◆ **Aim of the exercise**
Run through the data and copy out every line that mentions the word "Config".

=== Given data ===

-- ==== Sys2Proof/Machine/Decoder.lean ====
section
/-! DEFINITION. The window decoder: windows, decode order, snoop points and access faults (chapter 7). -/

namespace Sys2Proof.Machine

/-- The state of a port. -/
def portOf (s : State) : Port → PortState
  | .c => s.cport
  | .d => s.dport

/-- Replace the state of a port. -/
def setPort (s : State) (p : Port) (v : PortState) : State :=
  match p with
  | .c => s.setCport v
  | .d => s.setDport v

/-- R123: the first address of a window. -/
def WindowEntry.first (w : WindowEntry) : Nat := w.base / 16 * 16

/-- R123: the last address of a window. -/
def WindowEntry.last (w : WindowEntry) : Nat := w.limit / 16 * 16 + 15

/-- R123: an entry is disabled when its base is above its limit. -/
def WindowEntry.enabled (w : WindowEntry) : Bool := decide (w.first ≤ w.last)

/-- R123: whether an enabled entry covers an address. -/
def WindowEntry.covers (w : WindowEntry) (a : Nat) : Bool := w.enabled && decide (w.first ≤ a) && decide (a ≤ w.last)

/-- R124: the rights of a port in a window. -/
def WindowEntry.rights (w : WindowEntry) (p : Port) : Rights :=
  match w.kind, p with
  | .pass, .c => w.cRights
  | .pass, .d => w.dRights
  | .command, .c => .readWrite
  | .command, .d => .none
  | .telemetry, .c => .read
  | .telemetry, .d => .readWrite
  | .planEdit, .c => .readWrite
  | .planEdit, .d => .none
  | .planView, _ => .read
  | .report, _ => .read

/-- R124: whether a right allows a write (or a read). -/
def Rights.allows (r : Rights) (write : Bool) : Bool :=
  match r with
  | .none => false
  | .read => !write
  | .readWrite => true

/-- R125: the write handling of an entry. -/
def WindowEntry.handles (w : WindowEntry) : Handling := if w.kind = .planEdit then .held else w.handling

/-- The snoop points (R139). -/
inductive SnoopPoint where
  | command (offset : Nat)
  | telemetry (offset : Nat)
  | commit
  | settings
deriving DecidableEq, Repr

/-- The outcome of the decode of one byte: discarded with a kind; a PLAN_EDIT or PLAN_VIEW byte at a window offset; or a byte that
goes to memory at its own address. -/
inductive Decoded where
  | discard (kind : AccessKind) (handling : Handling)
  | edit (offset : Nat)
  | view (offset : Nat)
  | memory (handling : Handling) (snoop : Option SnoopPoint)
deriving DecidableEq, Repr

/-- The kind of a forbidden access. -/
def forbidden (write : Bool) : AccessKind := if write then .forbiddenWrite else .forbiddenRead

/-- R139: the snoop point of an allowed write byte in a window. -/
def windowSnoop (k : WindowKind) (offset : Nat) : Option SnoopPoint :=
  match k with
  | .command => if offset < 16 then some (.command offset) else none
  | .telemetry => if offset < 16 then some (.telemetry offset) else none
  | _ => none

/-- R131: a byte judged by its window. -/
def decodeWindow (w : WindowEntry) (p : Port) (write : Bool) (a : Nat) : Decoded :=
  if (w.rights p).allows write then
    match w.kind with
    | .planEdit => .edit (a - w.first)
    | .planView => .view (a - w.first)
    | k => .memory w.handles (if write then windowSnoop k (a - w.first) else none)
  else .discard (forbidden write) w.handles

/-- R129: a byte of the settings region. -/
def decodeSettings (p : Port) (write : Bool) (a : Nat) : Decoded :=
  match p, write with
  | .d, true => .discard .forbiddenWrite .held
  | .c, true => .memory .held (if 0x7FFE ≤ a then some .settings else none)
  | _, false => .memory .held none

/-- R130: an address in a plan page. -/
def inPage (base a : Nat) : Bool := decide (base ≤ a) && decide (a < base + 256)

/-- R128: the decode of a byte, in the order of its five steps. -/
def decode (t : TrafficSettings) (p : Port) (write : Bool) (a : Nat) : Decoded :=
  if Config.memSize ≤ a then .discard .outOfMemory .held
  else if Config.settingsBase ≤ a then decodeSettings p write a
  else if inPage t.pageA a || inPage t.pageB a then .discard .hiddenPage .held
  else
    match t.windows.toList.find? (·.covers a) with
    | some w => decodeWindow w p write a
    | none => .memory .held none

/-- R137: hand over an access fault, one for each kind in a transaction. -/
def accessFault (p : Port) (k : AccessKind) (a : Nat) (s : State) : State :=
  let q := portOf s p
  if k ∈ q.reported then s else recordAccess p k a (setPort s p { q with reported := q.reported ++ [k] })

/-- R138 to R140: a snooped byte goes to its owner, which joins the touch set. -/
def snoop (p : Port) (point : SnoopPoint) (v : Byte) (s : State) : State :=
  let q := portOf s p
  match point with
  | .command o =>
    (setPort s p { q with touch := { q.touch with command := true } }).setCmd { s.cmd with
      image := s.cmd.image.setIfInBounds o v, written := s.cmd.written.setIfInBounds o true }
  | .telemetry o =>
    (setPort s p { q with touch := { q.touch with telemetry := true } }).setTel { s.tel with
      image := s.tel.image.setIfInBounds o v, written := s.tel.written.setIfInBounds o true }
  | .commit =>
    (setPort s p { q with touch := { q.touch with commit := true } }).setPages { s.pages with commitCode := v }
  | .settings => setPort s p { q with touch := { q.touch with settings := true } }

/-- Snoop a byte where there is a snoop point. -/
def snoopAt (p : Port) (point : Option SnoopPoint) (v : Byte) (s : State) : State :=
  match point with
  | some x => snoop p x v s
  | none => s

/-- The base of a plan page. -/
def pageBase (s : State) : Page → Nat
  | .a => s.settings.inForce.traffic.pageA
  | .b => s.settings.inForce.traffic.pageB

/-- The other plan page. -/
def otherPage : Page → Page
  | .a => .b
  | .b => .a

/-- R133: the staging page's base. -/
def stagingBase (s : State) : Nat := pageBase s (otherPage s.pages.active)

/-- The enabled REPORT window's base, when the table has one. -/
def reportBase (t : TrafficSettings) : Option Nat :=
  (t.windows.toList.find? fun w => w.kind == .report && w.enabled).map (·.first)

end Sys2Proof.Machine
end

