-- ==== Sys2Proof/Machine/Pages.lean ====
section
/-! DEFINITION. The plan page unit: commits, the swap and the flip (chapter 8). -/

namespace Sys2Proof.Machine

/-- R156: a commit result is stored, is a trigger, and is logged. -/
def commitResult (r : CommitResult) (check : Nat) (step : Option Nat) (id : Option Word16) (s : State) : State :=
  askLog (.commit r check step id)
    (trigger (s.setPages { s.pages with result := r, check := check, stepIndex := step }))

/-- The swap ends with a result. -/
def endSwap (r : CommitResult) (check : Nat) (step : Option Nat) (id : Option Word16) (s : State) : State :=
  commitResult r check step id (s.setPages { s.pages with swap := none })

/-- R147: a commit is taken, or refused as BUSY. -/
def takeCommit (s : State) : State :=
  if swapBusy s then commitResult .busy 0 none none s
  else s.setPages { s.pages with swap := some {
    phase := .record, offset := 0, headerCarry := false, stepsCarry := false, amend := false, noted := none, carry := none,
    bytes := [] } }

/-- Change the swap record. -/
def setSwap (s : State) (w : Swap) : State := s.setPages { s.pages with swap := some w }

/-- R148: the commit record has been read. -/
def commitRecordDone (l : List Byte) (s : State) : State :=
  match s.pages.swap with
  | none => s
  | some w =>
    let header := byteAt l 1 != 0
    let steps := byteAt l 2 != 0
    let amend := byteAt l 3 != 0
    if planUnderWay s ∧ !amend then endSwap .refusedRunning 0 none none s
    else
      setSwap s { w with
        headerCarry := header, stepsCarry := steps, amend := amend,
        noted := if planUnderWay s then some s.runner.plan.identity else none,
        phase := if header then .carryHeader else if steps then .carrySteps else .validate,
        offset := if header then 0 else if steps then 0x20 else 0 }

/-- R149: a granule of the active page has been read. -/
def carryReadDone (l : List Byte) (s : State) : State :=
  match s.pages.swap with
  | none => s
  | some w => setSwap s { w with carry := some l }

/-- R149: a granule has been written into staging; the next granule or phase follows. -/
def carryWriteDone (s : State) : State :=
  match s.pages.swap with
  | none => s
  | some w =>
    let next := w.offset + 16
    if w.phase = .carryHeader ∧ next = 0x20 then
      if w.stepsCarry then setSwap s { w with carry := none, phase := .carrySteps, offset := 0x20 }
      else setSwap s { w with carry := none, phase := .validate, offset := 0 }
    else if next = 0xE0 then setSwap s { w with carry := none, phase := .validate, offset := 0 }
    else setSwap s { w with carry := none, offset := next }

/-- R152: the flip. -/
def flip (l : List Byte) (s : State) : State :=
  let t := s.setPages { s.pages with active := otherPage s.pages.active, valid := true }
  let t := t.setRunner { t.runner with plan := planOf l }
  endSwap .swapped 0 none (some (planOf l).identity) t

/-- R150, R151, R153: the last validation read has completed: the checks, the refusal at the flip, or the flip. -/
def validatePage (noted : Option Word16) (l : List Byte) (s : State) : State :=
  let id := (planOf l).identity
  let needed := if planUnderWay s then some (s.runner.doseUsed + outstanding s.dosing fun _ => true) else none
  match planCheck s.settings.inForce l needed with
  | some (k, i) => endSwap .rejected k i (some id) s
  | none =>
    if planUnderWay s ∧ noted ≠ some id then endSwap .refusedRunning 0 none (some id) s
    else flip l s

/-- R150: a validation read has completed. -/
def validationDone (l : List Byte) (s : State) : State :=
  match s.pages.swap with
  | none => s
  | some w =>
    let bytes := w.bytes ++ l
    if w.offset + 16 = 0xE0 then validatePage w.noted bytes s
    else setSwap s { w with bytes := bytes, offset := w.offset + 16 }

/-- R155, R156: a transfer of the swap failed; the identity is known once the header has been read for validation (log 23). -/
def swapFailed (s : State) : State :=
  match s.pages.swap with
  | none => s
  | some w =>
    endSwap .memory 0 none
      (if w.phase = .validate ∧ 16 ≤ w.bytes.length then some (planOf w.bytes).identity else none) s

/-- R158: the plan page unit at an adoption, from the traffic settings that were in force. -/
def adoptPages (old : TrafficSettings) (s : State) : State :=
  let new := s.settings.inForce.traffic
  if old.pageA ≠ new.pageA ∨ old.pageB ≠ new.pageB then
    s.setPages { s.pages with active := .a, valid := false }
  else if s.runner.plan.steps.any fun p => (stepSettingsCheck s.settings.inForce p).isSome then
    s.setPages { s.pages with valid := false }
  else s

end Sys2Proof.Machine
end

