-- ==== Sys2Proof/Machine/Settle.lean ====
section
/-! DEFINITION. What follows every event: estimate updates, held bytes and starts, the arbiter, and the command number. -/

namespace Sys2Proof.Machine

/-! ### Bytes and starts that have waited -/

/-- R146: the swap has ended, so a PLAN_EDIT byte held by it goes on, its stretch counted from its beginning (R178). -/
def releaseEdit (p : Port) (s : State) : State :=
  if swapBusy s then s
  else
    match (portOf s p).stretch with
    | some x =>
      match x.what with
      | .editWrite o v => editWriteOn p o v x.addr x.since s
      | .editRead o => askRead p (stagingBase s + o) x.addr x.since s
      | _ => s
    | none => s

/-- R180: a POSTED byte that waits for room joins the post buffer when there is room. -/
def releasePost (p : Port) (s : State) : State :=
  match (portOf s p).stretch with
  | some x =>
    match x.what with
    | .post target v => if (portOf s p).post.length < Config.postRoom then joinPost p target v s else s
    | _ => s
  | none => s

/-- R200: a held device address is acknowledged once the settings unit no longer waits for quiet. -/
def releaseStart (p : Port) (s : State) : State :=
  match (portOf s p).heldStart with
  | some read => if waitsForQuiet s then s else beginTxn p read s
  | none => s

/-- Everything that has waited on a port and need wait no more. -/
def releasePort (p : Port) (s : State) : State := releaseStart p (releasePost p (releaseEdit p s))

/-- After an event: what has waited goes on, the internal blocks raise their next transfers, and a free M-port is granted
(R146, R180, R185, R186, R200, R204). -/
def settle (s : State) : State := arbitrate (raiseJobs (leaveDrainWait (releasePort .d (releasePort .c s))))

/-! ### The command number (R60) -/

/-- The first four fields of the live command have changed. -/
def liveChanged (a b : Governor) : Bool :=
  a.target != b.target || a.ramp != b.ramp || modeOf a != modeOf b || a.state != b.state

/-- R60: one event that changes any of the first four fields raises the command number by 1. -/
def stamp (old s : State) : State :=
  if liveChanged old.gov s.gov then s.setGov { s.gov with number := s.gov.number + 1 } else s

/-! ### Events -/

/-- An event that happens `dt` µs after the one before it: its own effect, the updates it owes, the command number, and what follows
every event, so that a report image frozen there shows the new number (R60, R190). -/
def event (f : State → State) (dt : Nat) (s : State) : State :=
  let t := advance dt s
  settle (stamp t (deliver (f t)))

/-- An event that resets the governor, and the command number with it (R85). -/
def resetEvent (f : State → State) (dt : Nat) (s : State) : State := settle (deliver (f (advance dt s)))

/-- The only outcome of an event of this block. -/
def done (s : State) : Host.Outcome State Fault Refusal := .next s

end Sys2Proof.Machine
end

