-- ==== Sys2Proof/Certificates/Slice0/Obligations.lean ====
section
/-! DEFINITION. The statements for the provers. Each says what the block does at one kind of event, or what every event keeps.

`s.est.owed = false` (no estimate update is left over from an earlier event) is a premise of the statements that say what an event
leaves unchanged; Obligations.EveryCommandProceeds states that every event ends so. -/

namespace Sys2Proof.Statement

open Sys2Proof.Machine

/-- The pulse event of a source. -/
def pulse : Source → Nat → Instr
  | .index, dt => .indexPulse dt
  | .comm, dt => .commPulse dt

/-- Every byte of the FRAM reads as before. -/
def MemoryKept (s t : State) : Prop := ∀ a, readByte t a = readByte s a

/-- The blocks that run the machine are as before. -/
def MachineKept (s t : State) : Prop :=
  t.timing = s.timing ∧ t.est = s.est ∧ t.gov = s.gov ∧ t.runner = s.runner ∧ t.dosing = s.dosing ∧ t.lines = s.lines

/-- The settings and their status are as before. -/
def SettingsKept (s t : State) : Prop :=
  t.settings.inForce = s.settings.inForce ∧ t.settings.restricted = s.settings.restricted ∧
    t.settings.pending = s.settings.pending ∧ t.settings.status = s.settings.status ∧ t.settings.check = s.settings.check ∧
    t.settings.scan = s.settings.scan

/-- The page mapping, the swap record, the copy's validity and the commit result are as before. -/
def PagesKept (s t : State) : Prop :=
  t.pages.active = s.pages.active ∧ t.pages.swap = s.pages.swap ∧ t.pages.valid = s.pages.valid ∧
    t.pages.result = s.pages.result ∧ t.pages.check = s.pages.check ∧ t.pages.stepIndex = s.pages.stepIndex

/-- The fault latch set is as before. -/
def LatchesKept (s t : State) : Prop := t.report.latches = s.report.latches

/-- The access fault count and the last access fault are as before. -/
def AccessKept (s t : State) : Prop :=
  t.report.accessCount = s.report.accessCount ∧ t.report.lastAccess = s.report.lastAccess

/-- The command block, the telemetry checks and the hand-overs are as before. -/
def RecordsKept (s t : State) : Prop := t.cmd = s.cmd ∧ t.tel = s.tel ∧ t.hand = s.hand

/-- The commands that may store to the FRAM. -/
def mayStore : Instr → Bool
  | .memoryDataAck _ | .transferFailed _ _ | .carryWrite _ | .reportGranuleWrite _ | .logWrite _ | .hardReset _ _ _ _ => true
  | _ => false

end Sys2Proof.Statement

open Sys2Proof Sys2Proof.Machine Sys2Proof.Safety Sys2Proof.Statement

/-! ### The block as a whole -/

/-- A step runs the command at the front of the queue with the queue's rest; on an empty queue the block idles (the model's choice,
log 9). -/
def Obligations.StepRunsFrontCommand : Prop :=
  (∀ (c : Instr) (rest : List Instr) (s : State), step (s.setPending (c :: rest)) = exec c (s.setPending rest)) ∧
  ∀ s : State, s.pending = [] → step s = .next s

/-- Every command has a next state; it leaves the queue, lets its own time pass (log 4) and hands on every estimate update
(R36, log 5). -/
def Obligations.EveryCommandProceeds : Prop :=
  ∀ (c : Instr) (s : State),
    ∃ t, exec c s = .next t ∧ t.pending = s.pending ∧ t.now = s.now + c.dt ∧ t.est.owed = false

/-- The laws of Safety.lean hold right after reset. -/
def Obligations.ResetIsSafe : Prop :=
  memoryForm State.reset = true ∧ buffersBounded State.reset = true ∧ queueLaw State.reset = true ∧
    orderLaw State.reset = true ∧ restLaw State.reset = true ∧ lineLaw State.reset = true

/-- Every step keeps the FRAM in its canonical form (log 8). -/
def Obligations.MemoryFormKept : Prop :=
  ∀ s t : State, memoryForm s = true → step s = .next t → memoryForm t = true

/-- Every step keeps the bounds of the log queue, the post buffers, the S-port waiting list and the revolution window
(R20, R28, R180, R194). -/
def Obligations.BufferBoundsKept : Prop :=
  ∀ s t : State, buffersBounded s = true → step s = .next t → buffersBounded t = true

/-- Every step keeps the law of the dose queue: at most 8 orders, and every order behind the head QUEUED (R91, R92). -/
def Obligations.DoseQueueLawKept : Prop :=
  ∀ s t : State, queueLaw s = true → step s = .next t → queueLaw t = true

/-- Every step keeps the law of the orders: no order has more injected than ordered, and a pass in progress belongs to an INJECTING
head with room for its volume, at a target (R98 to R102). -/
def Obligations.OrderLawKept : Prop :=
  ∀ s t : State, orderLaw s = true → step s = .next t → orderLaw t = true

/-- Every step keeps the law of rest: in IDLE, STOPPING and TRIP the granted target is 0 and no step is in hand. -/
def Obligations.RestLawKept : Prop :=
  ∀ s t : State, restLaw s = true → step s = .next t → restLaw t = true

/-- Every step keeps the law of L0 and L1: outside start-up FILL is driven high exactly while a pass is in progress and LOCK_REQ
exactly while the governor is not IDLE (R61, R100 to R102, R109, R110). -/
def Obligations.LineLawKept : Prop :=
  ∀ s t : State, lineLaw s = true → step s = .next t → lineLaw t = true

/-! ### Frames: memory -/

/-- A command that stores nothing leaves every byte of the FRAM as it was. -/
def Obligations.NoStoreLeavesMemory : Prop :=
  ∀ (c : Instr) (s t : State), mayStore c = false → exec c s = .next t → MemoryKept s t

===

◆ **Expected answer**
  if Config.memSize ≤ a then .discard .outOfMemory .held
  else if Config.settingsBase ≤ a then decodeSettings p write a
    | .post target v => if (portOf s p).post.length < Config.postRoom then joinPost p target v s else s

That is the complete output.